/-- Class and type match a row of the table of R357. -/
def flitRow (cls typ : Nat) : Bool :=
  (cls == fcIDLE && typ ≤ ftLANE_SWAP) || (cls == fcPRIORITY && (typ == ftPRIO_CMD || typ == ftPRIO_WRITE)) ||
  (cls == fcCOMMAND && ftDOORBELL ≤ typ && typ ≤ ftREG_DATA) || (cls == fcBULK && ftMEM_READ ≤ typ && typ ≤ ftMEM_ACK) ||
  ((cls == fcCOMMAND || cls == fcBULK) && ftHOST_READ ≤ typ && typ ≤ ftHOST_DATA)

/-- The HOST_READ that a flit of HOST_DATA answers: its tag is unique in its class. -/
def State.readOf (s : State) (f : Flit) : Option HostRead :=
  s.mxl.hostReads.find? (fun r => r.tag == f.tag && r.bulk == (f.cls == fcBULK))

/-- Class and type match a row; HOST_DATA comes in the class of its HOST_READ. -/
def State.flitKnown (s : State) (f : Flit) : Bool :=
  flitRow f.cls f.typ && (f.typ != ftHOST_DATA || (s.readOf f).isSome || !s.mxl.hostReads.any (fun r => r.tag == f.tag))

/-- Ask for a replay from the last good sequence number on, and discard what follows until it comes (R360). -/
def State.sendNak (s : State) : State :=
  ({ s with mxl := { s.mxl with discarding := true } } : State).sendIdle true 0 0

/-- One of a pair of PRIORITY flits fails its check: with both failed the flit is lost, and never retried (R359). -/
def State.prioFails (s : State) : State :=
  match s.mxl.pair with
  | .idle => { s with mxl := { s.mxl with pair := .failed } }
  | .good => { s with mxl := { s.mxl with pair := .idle } }
  | .failed => ({ s with mxl := { s.mxl with pair := .idle } } : State).incF MXL_PRIO MXL_PRIO_prio_bad 1

/-- A flit fails its check. -/
def State.flitFails (s : State) (f : Flit) : State :=
  let s := s.incF MXL_ERRORS MXL_ERRORS_flits_failed 1
  if f.cls = fcPRIORITY then s.prioFails else s.sendNak

/-- A flit that checks good matches no row: it is discarded, and one of class COMMAND or BULK is retried (R357). -/
def State.flitUnknown (s : State) (f : Flit) : State :=
  let s := s.incF MXL_ERRORS MXL_ERRORS_bad_type 1
  if f.cls = fcCOMMAND || f.cls = fcBULK then s.sendNak else s

/-- A flit arrives while the link is UP; f acts on one that checks good and matches a row. -/
def State.onFlit (s : State) (x : RxFlit) (f : State → State) : State :=
  if !s.mxlUp then s
  else if !flitGood x.flit then s.flitFails x.flit
  else
    let s := s.takeHeader x
    if !s.mxlUp then s else if s.flitKnown x.flit then f s else s.flitUnknown x.flit

/-! COMMAND and BULK messages (R357, R358, R360). -/

def State.rxPart (s : State) (bulk : Bool) : List Flit := if bulk then s.mxl.rxBulk else s.mxl.rxCmd

/-- Accept a flit of a COMMAND or BULK type where its sequence number is the next one and the host was granted a buffer for it; else
it is discarded. f acts on the flits of a message when its last one is there, and their buffers are then returned; before that
the flit is acknowledged alone. -/
def State.takeFlit (s : State) (x : RxFlit) (typ : Nat) (f : State → List Flit → State) : State :=
  s.onFlit x (fun s =>
    let h := x.flit
    let bulk := h.cls == fcBULK
    if h.typ ≠ typ || h.seq ≠ (s.mxl.rxSeq + 1) % 4096 || (if bulk then s.mxl.bulkGrant else s.mxl.cmdGrant) = 0 then s
    else
      let l := (if bitSet h.flags 0 then [] else s.rxPart bulk) ++ [h]
      let whole := bitSet h.flags 1
      let m := { s.mxl with rxSeq := h.seq, discarding := false }
      let keep := if whole then [] else l
      let m := if bulk then { m with rxBulk := keep, bulkGrant := m.bulkGrant - 1 }
        else { m with rxCmd := keep, cmdGrant := m.cmdGrant - 1 }
      let n := if whole then l.length else 0
      let s := ({ s with mxl := m } : State).sendIdle false (if bulk then 0 else n) (if bulk then n else 0)
      if whole then f s l else s)

/-- Header and data bytes of a message. -/
def msgBytes (l : List Flit) : List Byte := l.flatMap (fun f => f.payload.take (f.len + 1))

def reqAddr (l : List Flit) : Nat := leAt (msgBytes l) 0 8

/-- Length that the request header gives. -/
def reqLen (l : List Flit) : Nat := leAt (msgBytes l) 8 4 + 1

def reqTag (l : List Flit) : Nat := (l.headD (blankFlit 0 0 0 0 [])).tag

/-- The flits before the first one whose poison bit is set. -/
def cleanFlits (l : List Flit) : List Flit := l.takeWhile (fun f => !bitSet f.flags 2)

/-- Data of a message before a poisoned flit. -/
def cleanData (l : List Flit) : List Byte := ((msgBytes (cleanFlits l)).drop 16).take (reqLen l)

def hasPoison (l : List Flit) : Bool := l.any (fun f => bitSet f.flags 2)

/-! PRIORITY (R359). -/

/-- A STOP goes ahead of every other PRIORITY packet that waits. -/
def prioOrder (l : List Cmd) : List Cmd :=
  let isStop (c : Cmd) : Bool := c.ring == 255 && c.pkt.opcode == opSTOP
  l.filter isStop ++ l.filter (fun c => !isStop c)
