/-! Trace records leave through the host share (22 R529). -/

/-- One record of 16 bytes enters the trace buffer; a full buffer stops the trace, or wraps it. -/
def State.traceWrite (s : State) (r : List Byte) : State :=
  let m := s.mgmt
  let size := leAt m.traceSetup 8 4
  if s.flag TRC_STATUS TRC_STATUS_full then s.incF TRC_STATUS TRC_STATUS_dropped 1
  else
    let pos := if size < m.tracePos + 16 then 0 else m.tracePos
    let a := canonAddr (leAt m.traceSetup 0 8 + pos)
    let mem := if s.mapped a && !s.lockerMoving a then
        lkStore (lkStore s.mem a (leVal (r.take 8)) false) (a + 8) (leVal (r.drop 8)) false else s.mem
    let s := { s with mem := mem, mgmt := { m with tracePos := pos + 16 } }
    let s := if pos = m.tracePos then s else s.setB TRC_STATUS TRC_STATUS_wrapped true
    if leAt m.traceSetup 0x10 1 = 0 && size < pos + 32 then
      (s.setB TRC_STATUS TRC_STATUS_full true).setB TRC_STATUS TRC_STATUS_running false
    else s

def State.traceFlush (s : State) : State :=
  let q := s.mgmt.traceQueue
  forEach q { s with mgmt := { s.mgmt with traceQueue := [] } } State.traceWrite

/-- The service slot: what waited for it is served, and scrubbing and traces take what is left (07 R215). Operands: layers whose
half-row the free MEM cycles of the host share complete (R252); tiles whose scrubber yielded to service transfers, with the bytes it
read before the slot ended. -/
def State.serviceSlot (s : State) (hot : List Nat) (cut : List (Nat × Nat)) : State :=
  let s := { s.enginesAll with cyc := 3968 }
  let s := forEach (List.range 4) s (fun s p => (s.prefetch p).shadowNext p)
  let s := (s.svcDrainAll.scrubTiles cut).traceFlush
  forEach ((List.range 4).filter (fun l => hot.contains l && s.hotScrubs l)) s State.scrubHalfRow

def execServiceSlot (x : SlotLoad) (s : State) : Host.Outcome State Fault Refusal := live s (s.serviceSlot x.hot x.cut)

/-! Arming (02 R50, 06 R186, R192, R193). -/

/-- The lesson that begins with the next bell, if one is armed in this bell: the lesson after this one in its final bell,
the first lesson to run in the bell before its start. -/
def State.armsNext (s : State) (p : Nat) : Bool :=
  let c := s.crsOf p
  (s.working p && decide (lsBells c.image c.lesson ≤ c.lessonBell + 1) && (nextPos c c.lesson c.iter).isSome) ||
  (s.courseState p == csStarting && c.startBell == s.bellCount + 1)

/-- Whether descriptor i of a tile program is a PASS with acc = 0. -/
def isOverwritePass (t : List Byte) (i : Nat) : Bool :=
  let d := descAt t (tpMxeOffset t) i
  i < tpMxeCount t && dBits d 0 0 4 == 2 && dBits d 0 36 1 == 0
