/-- A message, or a copy of a priority message, reaches its node: words corrected on the way, and whether a word of it was
uncorrectable. The node acts on the first copy of a priority message that checks good: the second copy of a message not sent by
this model waits only where the first was bad (R231). -/
def State.onCnet (s : State) (m : CnetMsg) (typ corrected : Nat) (bad : Bool) (f : State → CnetMsg → State) : State :=
  let acted := m.second && !s.mesh.msgs.contains m
  let msgs := s.mesh.msgs.erase m
  let twin := { m with second := true }
  let drop := bad || cnetVoid m
  let msgs := if !m.prio || m.second then msgs
    else if !drop then msgs.erase twin
    else if msgs.contains twin then msgs else twin :: msgs
  let s := ({ s with mesh := { s.mesh with msgs := msgs } }).trace 0 none none none
  let s := s.incF CNET_ERRORS CNET_ERRORS_word_corrected corrected
  if drop then s.incF CNET_ERRORS CNET_ERRORS_word_dropped (cnetWords m)
  else if acted || m.typ ≠ typ then s
  else forEach (s.cnetNodes m) s (fun s k => f s { m with dest := k })

/-- The register that a message names, and the node of the unit that holds a register (R230; log entry 19). -/
def cnetReg (m : CnetMsg) : Nat := regBase + m.payload % 2 ^ 32 / 4 * 4

def nodeOfReg (a : Nat) : Nat :=
  let o := a - regBase
  match regTile a with
  | some lt => lt
  | none =>
    if 0xC0000 ≤ o && o < 0xC0480 then 0x200 + (o - 0xC0000) / 4
    else if 0xD0000 ≤ o && o < 0xD0040 then 0x100 + (o - 0xD0000) / 0x10
    else if 0x110000 ≤ o && o < 0x110180 then 0x188 + (o - 0x110000) / 0x40
    else if 0x120000 ≤ o && o < 0x130000 then 0x18E
    else if 0x160000 ≤ o && o < 0x170000 then 0x181
    else if 0x190000 ≤ o && o < 0x1A0000 then 0x182
    else 0x180

/-- REG_READ: the node's register goes back in a REG_REPLY; a register of another unit reads 0 there. -/
def State.cnetRead (s : State) (m : CnetMsg) : State :=
  if nodeOfReg (cnetReg m) = m.dest then
    let (v, s) := s.accessRead (2 ^ 20 + m.src) (cnetReg m) 4
    s.sendCnet (cnetMsg 2 m.src m.dest v false m.prio)
  else s.sendCnet (cnetMsg 2 m.src m.dest 0 false m.prio)

def execCnetRegRead (m : CnetMsg) (corrected : Nat) (bad : Bool) (s : State) : Host.Outcome State Fault Refusal :=
  live s (s.onCnet m 0 corrected bad State.cnetRead)

/-- REG_WRITE: the value stands in the first payload word; a node does nothing with a register of another unit. -/
def State.cnetWrite (now : Nat) (s : State) (m : CnetMsg) : State :=
  if nodeOfReg (cnetReg m) = m.dest then s.accessWrite (cnetReg m) 4 (m.words.headD 0 % 2 ^ 32) now else s

def execCnetRegWrite (m : CnetMsg) (x : CnetCheck) (now : Nat) (s : State) : Host.Outcome State Fault Refusal :=
  live s (s.onCnet m 1 x.corrected x.bad (State.cnetWrite now))

/-- REG_REPLY leaves the network at the hub, which sends the value on over the link where a host request waits for it. -/
def State.cnetReply (s : State) (m : CnetMsg) : State := if m.dest = 0x180 then s.send (.cnet m) else s

def execCnetRegReply (m : CnetMsg) (corrected : Nat) (bad : Bool) (s : State) : Host.Outcome State Fault Refusal :=
  live s (s.onCnet m 2 corrected bad State.cnetReply)

/-- An EVENT message reaches the control complex: code in payload [15:0], partition in [23:16], kind in [31:24], unit in the
first payload word's [15:0], details d0 and d1 in the others. -/
def State.cnetEvent (s : State) (m : CnetMsg) : State :=
  let w := fun (i : Nat) => m.words.getD i 0
  if m.dest = 0x180 then
    s.raise (m.payload % 65536) (bitsAt m.payload 16 8) (bitsAt m.payload 24 8) (w 0 % 65536) (w 1) (w 2) 0 0
  else s

def execCnetEvent (m : CnetMsg) (corrected : Nat) (bad : Bool) (s : State) : Host.Outcome State Fault Refusal :=
  live s (s.onCnet m 5 corrected bad State.cnetEvent)

/-- ARM reaches a tile sequencer, which acknowledges it (02 R50). -/
def State.cnetArm (s : State) (m : CnetMsg) : State :=
  if s.alive m.dest then s.modTile m.dest (fun t => { t with armAck := true }) else s

def execCnetArm (m : CnetMsg) (corrected : Nat) (bad : Bool) (s : State) : Host.Outcome State Fault Refusal :=
  live s (s.onCnet m 6 corrected bad State.cnetArm)

/-- SERVICE_POST reaches a tile: channel in payload [2:0], bytes less 1 in [31:3], source and destination in the next words;
the last names the command, ring in [7:0] and tag in [39:8]. -/
def State.cnetPost (s : State) (m : CnetMsg) : State :=
  let w := fun (i : Nat) => m.words.getD i 0
  let x : ServicePost := { src := w 0 % 2 ^ 48, dst := w 1 % 2 ^ 48, bytes := m.payload % 2 ^ 32 / 8 + 1, ring := w 2 % 256,
                           tag := w 2 / 256 % 2 ^ 32, moved := 0 }
  if s.alive m.dest && !s.clock.resetBegun then s.modChan (8 * m.dest + m.payload % 8) (fun c => { c with posts := c.posts ++ [x] }) else s

def execCnetServicePost (m : CnetMsg) (corrected : Nat) (bad : Bool) (s : State) : Host.Outcome State Fault Refusal :=
  live s (s.onCnet m 7 corrected bad State.cnetPost)

end Sys2Proof.Machine
end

※

**WHAT YOU WILL DO**:
The answer is every line in the data where the word "names" appears.

**REPLY**:
/-- The register that a message names, and the node of the unit that holds a register (R230; log entry 19). -/
the last names the command, ring in [7:0] and tag in [39:8]. -/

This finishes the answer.